- Theatrical release poster
- Directed by: Jack Hannah
- Story by: Bill Berg Dick Shaw
- Produced by: Walt Disney
- Starring: Clarence Nash
- Music by: Paul J. Smith opening song sung by Adriana Caselotti
- Animation by: John Reed Art Scott Harvey Toombs Judge Whitaker
- Layouts by: Yale Gracey
- Backgrounds by: Thelma Witmer
- Color process: Technicolor
- Production company: Walt Disney Productions
- Distributed by: RKO Radio Pictures
- Release date: December 8, 1944;
- Running time: 7:30
- Country: United States
- Language: English

= Donald's Off Day =

1944 Donald Duck cartoon

Donald's Off Day is a 1944 Walt Disney animated short by Jack Hannah starring Donald Duck and Huey, Louie and Dewey. It stars the nephews tricking Donald into thinking that he is seriously ill.

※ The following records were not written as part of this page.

/-- What a register reads as (R5, R21, R22): write-only fields, fields that start actions and unassigned offsets read 0. Registers whose
read does more are read through `State.regRead`. -/
def State.regVal (s : State) (c : Ctx) (a : Nat) : Nat :=
  match a / 2 ^ 16 with
  | 0x01 => s.modeReg (a % 2 ^ 16)
  | 0x04 => s.switchReg (a % 2 ^ 16)
  | 0x06 => s.shutterReg (a % 2 ^ 16)
  | 0x08 => s.chanReg c (a % 2 ^ 16)
  | 0x0A => s.clusterReg (a % 2 ^ 16 / 0x1000) (a % 0x1000)
  | 0x0B => s.engineReg c (a % 2 ^ 16)
  | 0x0C => s.timeReg c (a % 2 ^ 16)
  | 0x0D => s.phaseReg c (a % 2 ^ 16)
  | 0x0E => s.coresReg (a % 2 ^ 16)
  | 0x10 => s.canBlock c (a % 2 ^ 16)
  | 0x12 => s.bridgeReg (a % 2 ^ 16)
  | 0x13 => s.bridgeReg (2 ^ 16 + a % 2 ^ 16)
  | 0x14 => s.secReg (a % 2 ^ 16)
  | 0x15 => s.storeReg (a % 2 ^ 16)
  | 0x16 => s.faultReg (a % 2 ^ 16)
  | 0x17 => s.pairReg (a % 2 ^ 16)
  | 0x18 => s.bistReg (a % 2 ^ 16)
  | 0x19 => s.powerReg c (a % 2 ^ 16)
  | 0x1A => s.ddrReg (a % 2 ^ 16)
  | 0xF0 => s.mailboxReg (a % 2 ^ 16)
  | _ => 0

/-! ### Reads that do more (R5, R7) -/

/-- Free semaphore `n` for the reading context to take (R397): OWNED 1 to the reader that takes it, else the holder. -/
def State.readSem (s : State) (c : Ctx) (n : Nat) : State × Nat :=
  match tget none s.bridge.sems n with
  | some h => (s, semWord (some h))
  | none =>
    ({ s with bridge := { s.bridge with sems := tset none s.bridge.sems n (some (ctxKey c, s.clock)) } },
      2 ^ 31 + semWord (some (ctxKey c, s.clock)))

/-- BR_PF_CTRL is read (R403): the hits restart from 0. -/
def State.readHits (s : State) : State × Nat := ({ s with bridge := { s.bridge with hits := 0 } }, s.bridge.hits % 2 ^ 16 * 2 ^ 16)

/-- A fence read waits (R389): writes it covers are unresolved and READ_DEADLINE has not passed. The first look at an open fence fixes
what it covers. -/
def State.fenceWaits (s : State) : State × Bool :=
  let b := s.bridge
  match b.fence with
  | none => if b.posted.isEmpty then (s, false) else ({ s with bridge := { b with fence := some (s.clock, s.ring.nextId) } }, true)
  | some (t, n) => (s, b.posted.any (fun i => i < n) && s.clock < ticksUs (s.o 0x7802 1) + t)

/-- A fence read ends (R389): with the code of the first write that failed, 0 if none did, or "busy, retry" while some are unresolved,
which leaves the fence open. -/
def State.readFence (s : State) : State × Nat :=
  let b := s.bridge
  let n := match b.fence with | some (_, n) => n | none => s.ring.nextId
  if b.posted.any (fun i => i < n) then ({ s with bridge := { b with fence := none } }, Abort.busyRetry)
  else
    ({ s with bridge := { b with fence := none, fenceFails := b.fenceFails.filter (fun e => n ≤ e.1) } },
      match b.fenceFails.find? (fun e => e.1 < n) with | some e => e.2 | none => 0)

/-- PE_CL_IMDATA read (R239): an uncorrectable word reads 0, with the fault of R237. No engine fetches it here, so the report names none: its
resource is 256 plus the cluster (DESIGN CHOICE). -/
def State.readImData (s : State) (k : Nat) : State × Nat :=
  let x := s.cluster k
  let a := x.imAddr % 1024
  if x.badWords.contains a then (s.report { source := 0x32, syndrome := 256 + k, address := a }, 0) else (s, s.imWord k a)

This cartoon was Hannah's debut as an animation director. Veteran animator Jack King was slated to direct the short, but Hannah argued that King wasn't up to it:

I got it filled with a lot of personality bits which I always believed were more important in a story than just a series of gags. I went to [head of Story Hal Adelquist] and said, "I'd just love to direct this." As much as I like Jack King, I can't see him directing these personality sequences. Carl [Barks] and I always were disturbed that King put one of our stories onto the screen without looking for further development in the personalities of the characters... The next thing I knew, Adelquist came up to me and told me Walt had said it was okay to pick up another story to direct. So I picked up another one, and ended up directing cartoons for Disney for the next seventeen years.

==Plot==
Donald wakes up one morning noticing that it is a sunny day outside he feels excited and prepares himself to go out to play golf as quickly as possible. However, as soon as he leaves his house, out of nowhere, a rainy thunderstorm comes crashing down the sky. Now in a bad mood, he acts rudely towards his three nephews Huey, Dewey and Louie, who decide to play a trick on him. As Donald reads through a medical book to pass the time while it rains outside, the nephews manage to fool him into believing he actually is sick. As Donald is laid to rest on his couch, they sneak a little toy rabbit with an air pump underneath his blanket and start pumping air into it. Donald assumes it is his heart beating overtime and fears that he is about to die. Eventually he discovers he has been fooled all along and wants to punish Huey, Louie and Dewey, but then it stops raining and Donald is immediately overjoyed. He runs outside with his golf gear, only for the thunderstorm to return immediately, and Donald is struck by lightning.

==Voice cast==
- Clarence Nash as Donald Duck, Huey, Dewey and Louie
- Adriana Caselotti as Singer of opening song
- John Dehner as Doctor Quack

==Home media==
The short was released on December 6, 2005, on Walt Disney Treasures: The Chronological Donald, Volume Two: 1942-1946.